- DATA FOR THIS TASK -

/-- How a link comes up and goes down, a gate list starts, and the management MAC collides, waits and sends
(spec/07_network_media_ports.md: MACs, modes and lanes, spec/07_network_media_ports.md: Transmitting,
spec/07_network_media_ports.md: The management MAC). Where the spec leaves a point open it states the model's choice: log
entries 4, 80, 81 and 147. -/
def Obligations.NetworkLinksGatesAndManagement : Prop :=
  ∀ (s : State) (m k n t0 hcd cause sent slots sp : Nat) (f : Flow) (g : GateList) (h : HostFrame) (d : Cmd) (b : List Byte) (pos : Int) (fd : Bool), Settled s → s.hif.fences = [] → k ≠ m →
    (m < 16 → macEn s m = true → ((mac s m).st = .negotiating ∨ (mac s m).st = .training ∨ (mac s m).st = .aligning) → (macAn s m = true → hcd = macMode s m) →
      Completes (.nmpLinkUp m hcd) s (fun t => (mac t m).st = .up ∧ (mac t m).fecLock = true ∧ mac t k = mac s k ∧
        Raised 0x100 [(1, m), (1, macMode s m)] 0 s t ∧ t = { s with nmp := { s.nmp with macs := t.nmp.macs }, flt := t.flt })) ∧
    (macEn s m = false → Completes (.nmpLinkUp m hcd) s (fun t => t = s) ∧ Completes (.nmpLinkDown m cause) s (fun t => t = s)) ∧
    (m < 16 → macEn s m = true → (mac s m).st = .up → cause < 2 → (mac s m).frames = [] → bit (rd s .fltSrcCfg 0x101) 27 = false →
      Completes (.nmpLinkDown m cause) s (fun t =>
        (mac t m).st = (if macAn s m then .negotiating else .training) ∧ (mac t m).fecLock = false ∧ mac t k = mac s k ∧
        (s.flows = [(n, f)] → nsOf n = 0 → f.st = .running → f.endpoint = 1 → legMacs f = [m] → f.stop = none → (flowD t n).st = .held) ∧
        Raised 0x101 [(1, m), (1, cause)] 0 s t ∧
        t = { s with nmp := { s.nmp with macs := t.nmp.macs }, flows := t.flows, red := { s.red with jseq := t.red.jseq, jout := t.red.jout }, hif := t.hif, flt := t.flt, wire := t.wire })) ∧
    ((mac s m).retryAt = some t0 → Completes (.nmpAnRetry m) s (fun t =>
      (mac t m).st = (if macAn s m then .negotiating else .training) ∧ (mac t m).retryAt = none ∧ t.tim.now = max s.tim.now t0 ∧ mac t k = mac s k ∧
        t = { s with nmp := { s.nmp with macs := t.nmp.macs }, lnx := t.lnx, tim := { s.tim with now := t.tim.now } })) ∧
    ((mac s m).retryAt = none → Completes (.nmpAnRetry m) s (fun t => t = s)) ∧
    ((mac s m).pend = some g → Completes (.nmpGateStart m) s (fun t =>
      (mac t m).oper = some g ∧ (mac t m).pend = none ∧ (mac t m).gateIx = 0 ∧ (mac t m).gateAt = namedAt s (gatesFrom g) g.start ∧
        (s.tim.jumps = [] → (mac t m).gateAt = g.start) ∧ t.tim.now = max s.tim.now (mac t m).gateAt ∧
        mac t k = mac s k ∧ Final 0x10B g.tag t ∧ Raised 0x10B [(1, m), (4, ts32 (mac t m).gateAt)] 0 s t ∧
        t = { s with nmp := { s.nmp with macs := t.nmp.macs }, tim := { s.tim with now := t.tim.now }, flt := t.flt })) ∧
    ((mac s m).oper = some g → g.entries.length ≠ 0 → (mac s m).gateIx < g.entries.length → Completes (.nmpGateInterval m) s (fun t =>
      (mac t m).gateIx = ((mac s m).gateIx + 1) % g.entries.length ∧ (mac t m).gateAt = (mac s m).gateAt + (g.entries.getD (mac s m).gateIx (0, 0)).2 ∧
        t.tim.now = max s.tim.now (mac t m).gateAt ∧ mac t k = mac s k ∧
        t = { s with nmp := { s.nmp with macs := t.nmp.macs }, tim := { s.tim with now := t.tim.now } })) ∧
    ((mac s m).oper = none → Completes (.nmpGateInterval m) s (fun t => t = s)) ∧
    ((mac s m).frames = [h] → m < 16 → macUp s m = true → goesNow s m { queue := h.queue, at_ := h.at_, bytes := h.bytes.length } = true → h.cmd = some d →
      d.cplOk = true → Completes (.nmpFrameSent m) s (fun t =>
      Replied d 0x0133 0 0 0 t ∧ (mac t m).frames = [] ∧ mac t k = mac s k ∧
        t.wire.take (s.wire.length + 1) = s.wire ++ [.eth m (withFcs (if h.csum then withChecksums h.bytes else h.bytes))] ∧
        t = { s with nmp := { s.nmp with macs := t.nmp.macs }, hif := t.hif, wire := t.wire })) ∧
    ((mac s m).frames = [] ∨ macUp s m = false → Completes (.nmpFrameSent m) s (fun t => t = s)) ∧
    ((mac s 16).frames = [h] → halfDuplex s = true → s.nmp.backoff = none → sent ≤ 512 → s.nmp.attempts < 15 → Completes (.mgmtMacCollision sent slots) s (fun t =>
      t = { s with nmp := { s.nmp with attempts := s.nmp.attempts + 1, backoff := some (s.tim.now + slots % 2 ^ min (s.nmp.attempts + 1) 10 * slotTime s) }, wire := s.wire ++ [.jam] })) ∧
    ((mac s 16).frames = [h] → halfDuplex s = true → s.nmp.backoff = none → (512 < sent ∨ 15 ≤ s.nmp.attempts) → h.cmd = some d → Completes (.mgmtMacCollision sent slots) s (fun t =>
      (mac t 16).frames = [] ∧ t.nmp.attempts = 0 ∧ t.nmp.backoff = none ∧ Replied d 0x0133 0 0 0 t ∧
        (d.cplOk = true → Raised 0x10C [(1, if 512 < sent then 0 else 1)] 0 s t) ∧
        t = { s with nmp := { s.nmp with macs := t.nmp.macs, attempts := 0, backoff := none, lateColl := t.nmp.lateColl, excessColl := t.nmp.excessColl }, hif := t.hif, flt := t.flt, wire := t.wire })) ∧
    (s.nmp.backoff = some t0 → Completes .mgmtBackoffEnd s (fun t =>
      t = { s with nmp := { s.nmp with backoff := none }, tim := { s.tim with now := max s.tim.now t0 } })) ∧
    Completes (.rgmiiInBandStatus true sp fd) s (fun t => t = { s with nmp := { s.nmp with mgmtLink := true, mgmtSpeed := sp, mgmtFull := fd } }) ∧
    ((mac s 16).frames = [h] → h.cmd = some d → Completes (.rgmiiInBandStatus false sp fd) s (fun t =>
      t.nmp.mgmtLink = false ∧ (mac t 16).frames = [] ∧ (mac t 16).txDrops = satAdd 16 (mac s 16).txDrops 1 ∧ Replied d 0x0133 0 0 0 t ∧
        t = { s with nmp := t.nmp, hif := t.hif, flt := t.flt, wire := t.wire })) ∧
    (m ≤ 16 → macUp s m = true → (m = 16 → halfDuplex s = false) → Completes (.ptpMessageSend m ⟨b, pos⟩) s (fun t =>
      t = { s with nmp := { s.nmp with ptpTx := s.nmp.ptpTx ++ [{ mac := m, stamp := txStamp s m b pos, bytes := oneStep s m b (txStamp s m b pos) }] }, wire := s.wire ++ [.eth m (withFcs (oneStep s m b (txStamp s m b pos)))] })) ∧
    (macUp s 16 = true → halfDuplex s = true → Completes (.ptpMessageSend 16 ⟨b, pos⟩) s (fun t =>
      t = setMac 16 { mac s 16 with frames := (mac s 16).frames ++ [{ queue := 7, bytes := b, csum := false, cmd := none, at_ := s.tim.now }] } s)) ∧
    (m ≤ 16 → macUp s m = false → Completes (.ptpMessageSend m ⟨b, pos⟩) s (fun t =>
      t = setMac m { mac s m with txDrops := satAdd 16 (mac s m).txDrops 1 } s))
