@[simp] theorem setAudPort_pending (n : Nat) (x : AudPort) (s : State) : (setAudPort n x s).pending = s.pending := rfl
@[simp] theorem setAudPort_regs (n : Nat) (x : AudPort) (s : State) : (setAudPort n x s).regs = s.regs := rfl
@[simp] theorem setAudPort_tim (n : Nat) (x : AudPort) (s : State) : (setAudPort n x s).tim = s.tim := rfl
@[simp] theorem setAudPort_flows (n : Nat) (x : AudPort) (s : State) : (setAudPort n x s).flows = s.flows := rfl
@[simp] theorem setAudPort_consists (n : Nat) (x : AudPort) (s : State) : (setAudPort n x s).consists = s.consists := rfl
@[simp] theorem setAudPort_swc (n : Nat) (x : AudPort) (s : State) : (setAudPort n x s).swc = s.swc := rfl
@[simp] theorem setAudPort_tt (n : Nat) (x : AudPort) (s : State) : (setAudPort n x s).tt = s.tt := rfl
@[simp] theorem setAudPort_aqf (n : Nat) (x : AudPort) (s : State) : (setAudPort n x s).aqf = s.aqf := rfl
@[simp] theorem setAudPort_svp (n : Nat) (x : AudPort) (s : State) : (setAudPort n x s).svp = s.svp := rfl
@[simp] theorem setAudPort_nmp (n : Nat) (x : AudPort) (s : State) : (setAudPort n x s).nmp = s.nmp := rfl
@[simp] theorem setAudPort_lnx (n : Nat) (x : AudPort) (s : State) : (setAudPort n x s).lnx = s.lnx := rfl
@[simp] theorem setAudPort_ika (n : Nat) (x : AudPort) (s : State) : (setAudPort n x s).ika = s.ika := rfl
@[simp] theorem setAudPort_mem (n : Nat) (x : AudPort) (s : State) : (setAudPort n x s).mem = s.mem := rfl
@[simp] theorem setAudPort_hif (n : Nat) (x : AudPort) (s : State) : (setAudPort n x s).hif = s.hif := rfl
@[simp] theorem setAudPort_flt (n : Nat) (x : AudPort) (s : State) : (setAudPort n x s).flt = s.flt := rfl
@[simp] theorem setAudPort_red (n : Nat) (x : AudPort) (s : State) : (setAudPort n x s).red = s.red := rfl
@[simp] theorem setAudPort_pwr (n : Nat) (x : AudPort) (s : State) : (setAudPort n x s).pwr = s.pwr := rfl
@[simp] theorem setAudPort_sec (n : Nat) (x : AudPort) (s : State) : (setAudPort n x s).sec = s.sec := rfl
@[simp] theorem setAudPort_free (n : Nat) (x : AudPort) (s : State) : (setAudPort n x s).free = s.free := rfl
@[simp] theorem setAudPort_wire (n : Nat) (x : AudPort) (s : State) : (setAudPort n x s).wire = s.wire := rfl

@[simp] theorem setCtrl_pending (n : Nat) (x : Ctrl) (s : State) : (setCtrl n x s).pending = s.pending := rfl
@[simp] theorem setCtrl_regs (n : Nat) (x : Ctrl) (s : State) : (setCtrl n x s).regs = s.regs := rfl
@[simp] theorem setCtrl_tim (n : Nat) (x : Ctrl) (s : State) : (setCtrl n x s).tim = s.tim := rfl
@[simp] theorem setCtrl_flows (n : Nat) (x : Ctrl) (s : State) : (setCtrl n x s).flows = s.flows := rfl
@[simp] theorem setCtrl_consists (n : Nat) (x : Ctrl) (s : State) : (setCtrl n x s).consists = s.consists := rfl
@[simp] theorem setCtrl_swc (n : Nat) (x : Ctrl) (s : State) : (setCtrl n x s).swc = s.swc := rfl
@[simp] theorem setCtrl_tt (n : Nat) (x : Ctrl) (s : State) : (setCtrl n x s).tt = s.tt := rfl
@[simp] theorem setCtrl_aqf (n : Nat) (x : Ctrl) (s : State) : (setCtrl n x s).aqf = s.aqf := rfl
@[simp] theorem setCtrl_svp (n : Nat) (x : Ctrl) (s : State) : (setCtrl n x s).svp = s.svp := rfl
@[simp] theorem setCtrl_nmp (n : Nat) (x : Ctrl) (s : State) : (setCtrl n x s).nmp = s.nmp := rfl
@[simp] theorem setCtrl_lnx (n : Nat) (x : Ctrl) (s : State) : (setCtrl n x s).lnx = s.lnx := rfl
@[simp] theorem setCtrl_ika (n : Nat) (x : Ctrl) (s : State) : (setCtrl n x s).ika = s.ika := rfl
@[simp] theorem setCtrl_aud (n : Nat) (x : Ctrl) (s : State) : (setCtrl n x s).aud = s.aud := rfl
@[simp] theorem setCtrl_hif (n : Nat) (x : Ctrl) (s : State) : (setCtrl n x s).hif = s.hif := rfl
@[simp] theorem setCtrl_flt (n : Nat) (x : Ctrl) (s : State) : (setCtrl n x s).flt = s.flt := rfl
@[simp] theorem setCtrl_red (n : Nat) (x : Ctrl) (s : State) : (setCtrl n x s).red = s.red := rfl
@[simp] theorem setCtrl_pwr (n : Nat) (x : Ctrl) (s : State) : (setCtrl n x s).pwr = s.pwr := rfl
@[simp] theorem setCtrl_sec (n : Nat) (x : Ctrl) (s : State) : (setCtrl n x s).sec = s.sec := rfl
@[simp] theorem setCtrl_free (n : Nat) (x : Ctrl) (s : State) : (setCtrl n x s).free = s.free := rfl
@[simp] theorem setCtrl_wire (n : Nat) (x : Ctrl) (s : State) : (setCtrl n x s).wire = s.wire := rfl

@[simp] theorem setWin_pending (n : Nat) (x : MemWin) (s : State) : (setWin n x s).pending = s.pending := rfl
@[simp] theorem setWin_regs (n : Nat) (x : MemWin) (s : State) : (setWin n x s).regs = s.regs := rfl
@[simp] theorem setWin_tim (n : Nat) (x : MemWin) (s : State) : (setWin n x s).tim = s.tim := rfl
@[simp] theorem setWin_flows (n : Nat) (x : MemWin) (s : State) : (setWin n x s).flows = s.flows := rfl
@[simp] theorem setWin_consists (n : Nat) (x : MemWin) (s : State) : (setWin n x s).consists = s.consists := rfl
@[simp] theorem setWin_swc (n : Nat) (x : MemWin) (s : State) : (setWin n x s).swc = s.swc := rfl
@[simp] theorem setWin_tt (n : Nat) (x : MemWin) (s : State) : (setWin n x s).tt = s.tt := rfl
@[simp] theorem setWin_aqf (n : Nat) (x : MemWin) (s : State) : (setWin n x s).aqf = s.aqf := rfl
@[simp] theorem setWin_svp (n : Nat) (x : MemWin) (s : State) : (setWin n x s).svp = s.svp := rfl
@[simp] theorem setWin_nmp (n : Nat) (x : MemWin) (s : State) : (setWin n x s).nmp = s.nmp := rfl
@[simp] theorem setWin_lnx (n : Nat) (x : MemWin) (s : State) : (setWin n x s).lnx = s.lnx := rfl
@[simp] theorem setWin_ika (n : Nat) (x : MemWin) (s : State) : (setWin n x s).ika = s.ika := rfl
@[simp] theorem setWin_aud (n : Nat) (x : MemWin) (s : State) : (setWin n x s).aud = s.aud := rfl
@[simp] theorem setWin_hif (n : Nat) (x : MemWin) (s : State) : (setWin n x s).hif = s.hif := rfl
@[simp] theorem setWin_flt (n : Nat) (x : MemWin) (s : State) : (setWin n x s).flt = s.flt := rfl
@[simp] theorem setWin_red (n : Nat) (x : MemWin) (s : State) : (setWin n x s).red = s.red := rfl
@[simp] theorem setWin_pwr (n : Nat) (x : MemWin) (s : State) : (setWin n x s).pwr = s.pwr := rfl
@[simp] theorem setWin_sec (n : Nat) (x : MemWin) (s : State) : (setWin n x s).sec = s.sec := rfl
@[simp] theorem setWin_free (n : Nat) (x : MemWin) (s : State) : (setWin n x s).free = s.free := rfl
@[simp] theorem setWin_wire (n : Nat) (x : MemWin) (s : State) : (setWin n x s).wire = s.wire := rfl

@[simp] theorem setRed_pending (x : Red) (s : State) : (setRed x s).pending = s.pending := rfl
@[simp] theorem setRed_regs (x : Red) (s : State) : (setRed x s).regs = s.regs := rfl
@[simp] theorem setRed_tim (x : Red) (s : State) : (setRed x s).tim = s.tim := rfl
@[simp] theorem setRed_flows (x : Red) (s : State) : (setRed x s).flows = s.flows := rfl
@[simp] theorem setRed_consists (x : Red) (s : State) : (setRed x s).consists = s.consists := rfl
@[simp] theorem setRed_swc (x : Red) (s : State) : (setRed x s).swc = s.swc := rfl
@[simp] theorem setRed_tt (x : Red) (s : State) : (setRed x s).tt = s.tt := rfl
@[simp] theorem setRed_aqf (x : Red) (s : State) : (setRed x s).aqf = s.aqf := rfl
@[simp] theorem setRed_svp (x : Red) (s : State) : (setRed x s).svp = s.svp := rfl
@[simp] theorem setRed_nmp (x : Red) (s : State) : (setRed x s).nmp = s.nmp := rfl
@[simp] theorem setRed_lnx (x : Red) (s : State) : (setRed x s).lnx = s.lnx := rfl
@[simp] theorem setRed_ika (x : Red) (s : State) : (setRed x s).ika = s.ika := rfl
@[simp] theorem setRed_aud (x : Red) (s : State) : (setRed x s).aud = s.aud := rfl
@[simp] theorem setRed_mem (x : Red) (s : State) : (setRed x s).mem = s.mem := rfl
@[simp] theorem setRed_hif (x : Red) (s : State) : (setRed x s).hif = s.hif := rfl
@[simp] theorem setRed_flt (x : Red) (s : State) : (setRed x s).flt = s.flt := rfl
@[simp] theorem setRed_pwr (x : Red) (s : State) : (setRed x s).pwr = s.pwr := rfl
@[simp] theorem setRed_sec (x : Red) (s : State) : (setRed x s).sec = s.sec := rfl
@[simp] theorem setRed_free (x : Red) (s : State) : (setRed x s).free = s.free := rfl
@[simp] theorem setRed_wire (x : Red) (s : State) : (setRed x s).wire = s.wire := rfl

- WHAT YOU NEED TO DO -
Using the entries above, return exactly the lines from the line with "(setWin n x s).nmp = s.nmp := rfl" to the line with "(setWin n x s).lnx = s.lnx := rfl", counting both of those lines.

- ANSWER TO THIS TASK -
@[simp] theorem setWin_nmp (n : Nat) (x : MemWin) (s : State) : (setWin n x s).nmp = s.nmp := rfl
@[simp] theorem setWin_lnx (n : Nat) (x : MemWin) (s : State) : (setWin n x s).lnx = s.lnx := rfl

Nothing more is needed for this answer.